Rabbit's Moon

Sun Wukong fights the Moon Rabbit, a scene in the sixteenth century Chinese novel, Journey to the West, depicted in Yoshitoshi's One Hundred Aspects of the Moon.

By Balthazar Malevolent

Rabbit's Moon

The Moon Rabbit is living on the moon in the folklore of various world cultures. This representation arose due to a pareidolic visual illusion: dark spots on the surface of the moon were perceived as the figure of a hare or rabbit.

Probably the earliest mention of the Moon Rabbit is the poetical Chu Ci collection written in ancient China during the Western Han dynasty: the Moon Rabbit lives in the Moon palace, he is sitting in the shadow of a cinnamon tree, pounding the potion of immortality in a mortar. Other Han dynasty poets often referred to the Moon Rabbit as the 'jade rabbit' or the 'golden rabbit', and these phrases came to be frequently used to designate the moon.

More recent Chinese myth tells the story of Chang'e, the wife of the archer Hou Yi, who stole the potion of immortality, flew to the moon and turned into a toad there. In later versions, the tales of Chang'e and the Moon Rabbit gradually coalesced, and Chang'e became the Moon Goddess living in the Moon Palace with the Moon Rabbit.

In Indian folklore, The Moon Rabbit was placed on the moon by Indra: the Moon Rabbit, receiving a divine visitor in the guise of a beggar, could not find any food for him and roasted himself. Delighted by this act, Indra resurrected the Rabbit and placed him on the moon, thus making him immortal.
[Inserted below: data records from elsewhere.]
-- ==== Sys2Proof/Tests/Slice0.lean ====
section
/-!
SUPPORT. The tests: decoding of words written out from the encoding tables, one-step vectors of 95_test_vectors, an
ill-formed term for each check of `wellFormed`, and a witness for the hypotheses of every statement.
-/
namespace Sys2Proof.Tests
open Sys2Proof.Machine

set_option Elab.async false

/-! ### One step from a small state -/

/-- What a vector of 95_test_vectors lists of a launch state; what it does not list is 0 or the default. -/
structure Start where
  regs : List (Reg × Dword) := []
  flags : List Flag := []
  mem : List (Nat × Byte) := []
  bases : List (Seg × Dword) := []
  eip : Dword := 0x100
  codeSize : Size := .b16
  aliasPolicy : AliasPolicy := .undefinedOpcode
  espBase : EspBaseSegment := .ds
  mmio : List MmioRange := []

/-- Replace the base of a segment register. -/
def withBase (f : SegFile) (x : Seg × Dword) : SegFile :=
  match x.1 with
  | .es => { f with es := { selector := 0, base := x.2 } }
  | .cs => { f with cs := { selector := 0, base := x.2 } }
  | .ss => { f with ss := { selector := 0, base := x.2 } }
  | .ds => { f with ds := { selector := 0, base := x.2 } }
  | .fs => { f with fs := { selector := 0, base := x.2 } }
  | .gs => { f with gs := { selector := 0, base := x.2 } }

/-- Write listed bytes. -/
def withMem (m : Memory) (l : List (Nat × Byte)) : Memory := l.foldl (fun m x => Memory.write m x.1 x.2) m

/-- Write listed registers. -/
def withRegs (g : Gpr) (l : List (Reg × Dword)) : Gpr := l.foldl (fun g x => g.set x.1 x.2) g

/-- The launch state of a vector, its instruction bytes at `EIP`. -/
def launch (bytes : List Byte) (x : Start) : State :=
  let s : State :=
    { State.reset with
      gpr := withRegs .reset x.regs
      seg := x.bases.foldl withBase .reset
      eip := x.eip
      flags := x.flags.foldl (fun e f => e.setOvr f (some true)) .reset
      mem := withMem [] x.mem
      params :=
        { Config.launch with
          codeSize := x.codeSize, aliasPolicy := x.aliasPolicy, espBaseSegment := x.espBase, mmio := x.mmio } }
  s.placeBytes bytes 0

/-- What a vector lists of its end state: the changed registers and bytes, the flags that are 1, the flags and
registers that hold a draw, `EIP` and the run status. -/
structure End where
  regs : List (Reg × Dword) := []
  mem : List (Nat × Byte) := []
  flags : List Flag := []
  undefined : List Flag := []
  drawn : List Reg := []
  eip : Dword
  status : RunStatus := .running

/-- The registers of a vector's end, save those that hold a draw. -/
def regsEnd (s t : State) (y : End) : Bool :=
  [Reg.ax, .cx, .dx, .bx, .sp, .bp, .si, .di].all fun r =>
    y.drawn.contains r || t.gpr.get r == (withRegs s.gpr y.regs).get r

/-- The end state of a vector. -/
def ends (s t : State) (y : End) : Bool :=
  regsEnd s t y && t.mem == withMem s.mem y.mem && t.eip == y.eip && t.status == y.status && t.seg == s.seg
    && allFlags.all fun f => y.undefined.contains f || t.flag f == y.flags.contains f

/-- One step from the launch state of a vector ends as it says. -/
def runs (bytes : List Byte) (x : Start) (y : End) : Bool :=
  match step (launch bytes x) with
  | .next t => ends (launch bytes x) t y
  | .fault _ => false
  | .refused _ => false

/-- 95_test_vectors 1.5: `04 10`, ADD AL, 0x10. -/
theorem test_addALIb :
    runs [0x04, 0x10] { regs := [(.ax, 0xF5)] } { regs := [(.ax, 0x5)], flags := [.cf, .pf], eip := 0x102 }
    = true := by
  decide +kernel

/-- 95_test_vectors 1.6: `03 44 B3 F8`, ADD EAX, [EBX+ESI*4-8] (code32). -/
theorem test_addGvEv :
    runs [0x03, 0x44, 0xB3, 0xF8]
    { regs := [(.ax, 0x1), (.bx, 0x3000), (.si, 0x10)],
      mem := [(0x3038, 0x41), (0x3039, 0x0), (0x303A, 0x0), (0x303B, 0x0)], codeSize := .b32 }
    { regs := [(.ax, 0x42)], flags := [.pf], eip := 0x104 } = true := by
  decide +kernel

/-- 95_test_vectors 1.6: `67 02 44 C8 7F`, ADD AL, [EAX+ECX*8+0x7F] (67 in 16-bit code). -/
theorem test_addGbEb :
    runs [0x67, 0x02, 0x44, 0xC8, 0x7F] { regs := [(.ax, 0x1000), (.cx, 0x2)], mem := [(0x108F, 0x5)] }
    { regs := [(.ax, 0x1005)], flags := [.pf], eip := 0x105 } = true := by
  decide +kernel

/-- 95_test_vectors 1.7: `D2 E8`, SHR AL, CL (CL = 0). -/
theorem test_shrEbCL :
    runs [0xD2, 0xE8] { regs := [(.ax, 0xF5)], flags := [.cf, .zf, .of] } { flags := [.cf, .zf, .of], eip := 0x102 }
    = true := by
  decide +kernel

/-- 95_test_vectors 1.7: `D2 E8`, SHR AL, CL (CL = 0x20, masked to 0). -/
theorem test_shrEbCL_2 :
    runs [0xD2, 0xE8] { regs := [(.ax, 0xF5), (.cx, 0x20)], flags := [.cf, .pf, .sf] }
    { flags := [.cf, .pf, .sf], eip := 0x102 } = true := by
  decide +kernel

/-- 95_test_vectors 1.7: `C0 2F 00`, SHR BYTE [BX], 0 (memory still read, not written). -/
theorem test_shrEbIb :
    runs [0xC0, 0x2F, 0x00] { regs := [(.bx, 0x2000)], flags := [.sf, .of], mem := [(0x2000, 0x81)] }
    { flags := [.sf, .of], eip := 0x103 } = true := by
  decide +kernel

/-- 95_test_vectors 1.8: `FE D7`, FE /2, mod 3. -/
theorem test_undefinedFE2 :
    runs [0xFE, 0xD7] {} { status := .faulted (.fault 6), eip := 0x100 } = true := by
  decide +kernel

/-- 95_test_vectors 1.8: `FE 97 34 12`, FE /2, mod 2 (displacement not fetched). -/
theorem test_undefinedFE2_2 :
    runs [0xFE, 0x97, 0x34, 0x12] {} { status := .faulted (.fault 6), eip := 0x100 } = true := by
  decide +kernel

/-- 95_test_vectors 1.8: `FF 38`, FF /7. -/
theorem test_undefinedFF7 :
    runs [0xFF, 0x38] {} { status := .faulted (.fault 6), eip := 0x100 } = true := by
  decide +kernel

/-- 95_test_vectors 1.8: `F4`, F4 (outside the block: refused, not #UD). -/
theorem test_refuseNotInBlock :
    runs [0xF4] {} { status := .refused .notInBlock, eip := 0x100 } = true := by
  decide +kernel

/-- 95_test_vectors 2.4: `00 04 63`, ADD [EBX], AL (SIB 63: index 4 = none, scale ignored). -/
theorem test_addEbGb :
    runs [0x00, 0x04, 0x63] { regs := [(.bx, 0x3000), (.sp, 0x999), (.ax, 0x1)], codeSize := .b32 }
    { mem := [(0x3000, 0x1)], eip := 0x103 } = true := by
  decide +kernel

/-- 95_test_vectors 2.4: `00 04 24`, ADD [ESP], AL (SIB 24: base ESP, no index). -/
theorem test_addEbGb_2 :
    runs [0x00, 0x04, 0x24]
    { regs := [(.sp, 0x100), (.ax, 0x1)], bases := [(.ss, 0x1000), (.ds, 0x2000)], codeSize := .b32 }
    { mem := [(0x2100, 0x1)], eip := 0x103 } = true := by
  decide +kernel

/-- 95_test_vectors 3.1: `04 10`, ADD AL, 0x10. -/
theorem test_addALIb_2 :
    runs [0x04, 0x10] { regs := [(.ax, 0xF5)] } { regs := [(.ax, 0x5)], flags := [.cf, .pf], eip := 0x102 }
    = true := by
  decide +kernel

/-- 95_test_vectors 3.1: `01 C8`, ADD AX, CX. -/
theorem test_addEvGv :
    runs [0x01, 0xC8] { regs := [(.ax, 0xFFFF), (.cx, 0x1)] }
    { regs := [(.ax, 0x0)], flags := [.cf, .pf, .af, .zf], eip := 0x102 } = true := by
  decide +kernel

/-- 95_test_vectors 3.1: `66 01 C8`, ADD EAX, ECX (66 in 16-bit code). -/
theorem test_addEvGv_2 :
    runs [0x66, 0x01, 0xC8] { regs := [(.ax, 0x7FFFFFFF), (.cx, 0x1)] }
    { regs := [(.ax, 0x80000000)], flags := [.pf, .af, .sf, .of], eip := 0x103 } = true := by
  decide +kernel

/-- 95_test_vectors 3.1: `05 00 80`, ADD AX, 0x8000. -/
theorem test_addEAXIz :
    runs [0x05, 0x00, 0x80] { regs := [(.ax, 0x8000)] }
    { regs := [(.ax, 0x0)], flags := [.cf, .pf, .zf, .of], eip := 0x103 } = true := by
  decide +kernel

/-- 95_test_vectors 3.1: `10 D8`, ADC AL, BL. -/
theorem test_adcEbGb :
    runs [0x10, 0xD8] { regs := [(.ax, 0xFF)], flags := [.cf] }
    { regs := [(.ax, 0x0)], flags := [.cf, .pf, .af, .zf], eip := 0x102 } = true := by
  decide +kernel

/-- 95_test_vectors 3.1: `10 D8`, ADC AL, BL. -/
theorem test_adcEbGb_2 :
    runs [0x10, 0xD8] { regs := [(.ax, 0x7F)], flags := [.cf] }
    { regs := [(.ax, 0x80)], flags := [.af, .sf, .of], eip := 0x102 } = true := by
  decide +kernel

/-- 95_test_vectors 3.1: `14 00`, ADC AL, 0x00. -/
theorem test_adcALIb :
    runs [0x14, 0x00] { regs := [(.ax, 0xF)] } { flags := [.pf], eip := 0x102 } = true := by
  decide +kernel
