-- ==== Sys2Proof/Syntax.lean ====
section
/-!
DEFINITION. The instruction set as syntax: one record per operand layout of the spec's encoding tables
(R43 to R56, and the form tables of the instruction chapters), and one inductive with one constructor per row
of spec/opcode_table.json: 210 slot words and 75 events of the device's agents.
-/

namespace Sys2Proof

/-- A C-slot word with no operand (R47), and NOP (R44). -/
structure CN where
  g : BitVec 1
  deriving DecidableEq, Repr

/-- JMP and CALL: a 23-bit offset (R47). -/
structure CJ where
  g : BitVec 1
  off : BitVec 23
  deriving DecidableEq, Repr

/-- BR (R47, R86). -/
structure CBr where
  g : BitVec 1
  s : BitVec 5
  cond : BitVec 2
  off : BitVec 16
  deriving DecidableEq, Repr

/-- BRP (R47, R87). -/
structure CBrp where
  g : BitVec 1
  cl : BitVec 1
  pn : BitVec 2
  sense : BitVec 1
  w : BitVec 2
  off : BitVec 16
  deriving DecidableEq, Repr

/-- JMPI, CALLI and WAITJ: one scalar register (R47). -/
structure CS where
  g : BitVec 1
  s : BitVec 5
  deriving DecidableEq, Repr

/-- LOOP (R47, R91). -/
structure CLp where
  g : BitVec 1
  s : BitVec 5
  pre : BitVec 1
  dist : BitVec 12
  deriving DecidableEq, Repr

/-- LOOPI (R47, R91). -/
structure CLpi where
  g : BitVec 1
  n : BitVec 10
  pre : BitVec 1
  dist : BitVec 12
  deriving DecidableEq, Repr

/-- BRKL (R47, R94). -/
structure CK where
  g : BitVec 1
  k : BitVec 3
  deriving DecidableEq, Repr

/-- SEGJ (R47, R90). -/
structure CSeg where
  g : BitVec 1
  s : BitVec 5
  idx : BitVec 16
  deriving DecidableEq, Repr

/-- TRAP and BRKPT (R47, R98). -/
structure CCode where
  g : BitVec 1
  code : BitVec 16
  deriving DecidableEq, Repr

/-- WAITB, ARRIVE and ARWAIT: level and barrier number (R47, R231). -/
structure CBar where
  g : BitVec 1
  lvl : BitVec 3
  num : BitVec 5
  deriving DecidableEq, Repr

/-- SSTEP (R47, R232). -/
structure CLvl where
  g : BitVec 1
  lvl : BitVec 3
  deriving DecidableEq, Repr

/-- MFSR (R47, R102). -/
structure CMf where
  g : BitVec 1
  sd : BitVec 5
  reg : BitVec 12
  deriving DecidableEq, Repr

/-- MTSR (R47, R102). -/
structure CMt where
  g : BitVec 1
  sa : BitVec 5
  reg : BitVec 12
  deriving DecidableEq, Repr

/-- Scalar layout SR with two sources (R46). -/
structure SR where
  ar : BitVec 2
  sd : BitVec 5
  sa : BitVec 5
  sb : BitVec 5
  deriving DecidableEq, Repr

/-- Scalar layout SR with three sources: SEL (R46). -/
structure SSel where
  ar : BitVec 2
  sd : BitVec 5
  sa : BitVec 5
  sb : BitVec 5
  sc : BitVec 5
  deriving DecidableEq, Repr

/-- Scalar layout SR with one source (R46). -/
structure SOne where
  ar : BitVec 2
  sd : BitVec 5
  sa : BitVec 5
  deriving DecidableEq, Repr

/-- Scalar layout SF: BFX and BFI (R46). -/
structure SFld where
  ar : BitVec 2
  sd : BitVec 5
  sa : BitVec 5
  pos : BitVec 6
  wid : BitVec 7
  deriving DecidableEq, Repr

/-- Scalar layout SI (R46). -/
structure SImm where
  ar : BitVec 2
  sd : BitVec 5
  sa : BitVec 5
  imm : BitVec 13
  deriving DecidableEq, Repr

/-- Scalar layout SH (R46). -/
structure SSh where
  ar : BitVec 2
  sd : BitVec 5
  sa : BitVec 5
  sh : BitVec 6
  deriving DecidableEq, Repr

/-- Scalar layout SL: LI (R46). -/
structure SLi where
  ar : BitVec 2
  sd : BitVec 5
  imm : BitVec 18
  deriving DecidableEq, Repr

/-- Scalar layout SX: LIH, LIX and LIT (R46). -/
structure SIns where
  ar : BitVec 2
  sd : BitVec 5
  imm : BitVec 16
  deriving DecidableEq, Repr

/-- Scalar layout SX with a loop level: MFLI and MFLC (R46). -/
structure SLv where
  ar : BitVec 2
  sd : BitVec 5
  lvl : BitVec 3
  deriving DecidableEq, Repr

/-- Vector word with two sources (R48). `cl` is the executing cluster: 0 for slot 2, 1 for slot 3. -/
structure V3 where
  cl : BitVec 1
  ar : BitVec 2
  vd : BitVec 4
  va : BitVec 5
  vb : BitVec 5
  pa : BitVec 1
  pb : BitVec 1
  pred : BitVec 3
  fmt : BitVec 4
  deriving DecidableEq, Repr

/-- Vector word with one source (R48, R50). -/
structure V2 where
  cl : BitVec 1
  ar : BitVec 2
  vd : BitVec 4
  va : BitVec 5
  pa : BitVec 1
  pred : BitVec 3
  fmt : BitVec 4
  deriving DecidableEq, Repr

/-- VCMP and VFCMP: vd names a predicate and a condition (R52). -/
structure VCm where
  cl : BitVec 1
  ar : BitVec 2
  cond : BitVec 2
  vd : BitVec 2
  va : BitVec 5
  vb : BitVec 5
  pa : BitVec 1
  pb : BitVec 1
  pred : BitVec 3
  fmt : BitVec 4
  deriving DecidableEq, Repr

/-- VRNG, in VB only (R169). -/
structure VRn where
  ar : BitVec 2
  vd : BitVec 4
  pred : BitVec 3
  fmt : BitVec 4
  deriving DecidableEq, Repr

/-- VCVT: vb[3:0] is the source format (R52). -/
structure VCv where
  cl : BitVec 1
  ar : BitVec 2
  vd : BitVec 4
  va : BitVec 5
  sfmt : BitVec 4
  pa : BitVec 1
  pred : BitVec 3
  fmt : BitVec 4
  deriving DecidableEq, Repr

/-- VQNT: vb holds the trap bit and a scale register (R172). -/
structure VQn where
  cl : BitVec 1
  ar : BitVec 2
  vd : BitVec 4
  va : BitVec 5
  chk : BitVec 1
  ks : BitVec 3
  pa : BitVec 1
  pred : BitVec 3
  fmt : BitVec 4
  deriving DecidableEq, Repr

/-- VDQNT: vb holds a scale register (R172). -/
structure VDq where
  cl : BitVec 1
  ar : BitVec 2
  vd : BitVec 4
  va : BitVec 5
  ks : BitVec 3
  pa : BitVec 1
  pred : BitVec 3
  fmt : BitVec 4
  deriving DecidableEq, Repr

/-- PAND, POR and PXOR (R52). -/
structure PP3 where
  cl : BitVec 1
  ar : BitVec 2
  vd : BitVec 2
  va : BitVec 2
  vb : BitVec 2
  deriving DecidableEq, Repr

/-- PNOT and PMOV (R52). -/
structure PP2 where
  cl : BitVec 1
  ar : BitVec 2
  vd : BitVec 2
  va : BitVec 2
  deriving DecidableEq, Repr

/-- PSETN (R163). -/
structure PSn where
  cl : BitVec 1
  ar : BitVec 2
  vd : BitVec 2
  va : BitVec 5
  pa : BitVec 1
  fmt : BitVec 4
  deriving DecidableEq, Repr

/-- VROT (R176). -/
structure VRt where
  cl : BitVec 1
  ar : BitVec 2
  vd : BitVec 4
  va : BitVec 5
  vb : BitVec 5
  pa : BitVec 1
  pb : BitVec 1
  deriving DecidableEq, Repr

/-- VBAND (R178). -/
structure VBn where
  cl : BitVec 1
  ar : BitVec 2
  vd : BitVec 4
  va : BitVec 5
  vb : BitVec 5
  pa : BitVec 1
  pb : BitVec 1
  pred : BitVec 3
  deriving DecidableEq, Repr

/-- VISECT, unpredicated (R179). -/
structure VIs where
  cl : BitVec 1
  ar : BitVec 2
  vd : BitVec 4
  va : BitVec 5
  vb : BitVec 5
  pa : BitVec 1
  pb : BitVec 1
  fmt : BitVec 4
  deriving DecidableEq, Repr

/-- MALLOC and MFREE (R204). -/
structure MBk where
  ar : BitVec 2
  sx : BitVec 5
  n : BitVec 6
  deriving DecidableEq, Repr

/-- MBAND (R204). -/
structure MBd where
  ar : BitVec 2
  sx : BitVec 5
  sy : BitVec 5
  rel : BitVec 1
  pos : BitVec 2
  deriving DecidableEq, Repr

/-- Scalar registers in sx and sy (R55). -/
structure R2 where
  ar : BitVec 2
  sx : BitVec 5
  sy : BitVec 5
  deriving DecidableEq, Repr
In pre-Columbian Mesoamerica, there was also the Moon Rabbit myth. Thus, an Aztec tale about the beginning of the fifth, modern era of the world represents the appearance of the luminaries in the following way: the gods Nanahuatzin and Tecciztecatl burnt themselves on a sacrificial fire becoming respectively the Sun and the Moon. The moon-Tecciztecatl was almost as bright as the sun-Nanahuatzin, so one of the gods grabbed a Rabbit from the ground and hurled it at Tecciztecatl, to diminish the moon's light.

China's first lunar rover, which successfully landed on 15 December 2013, was named Yutu - The Jade Hare.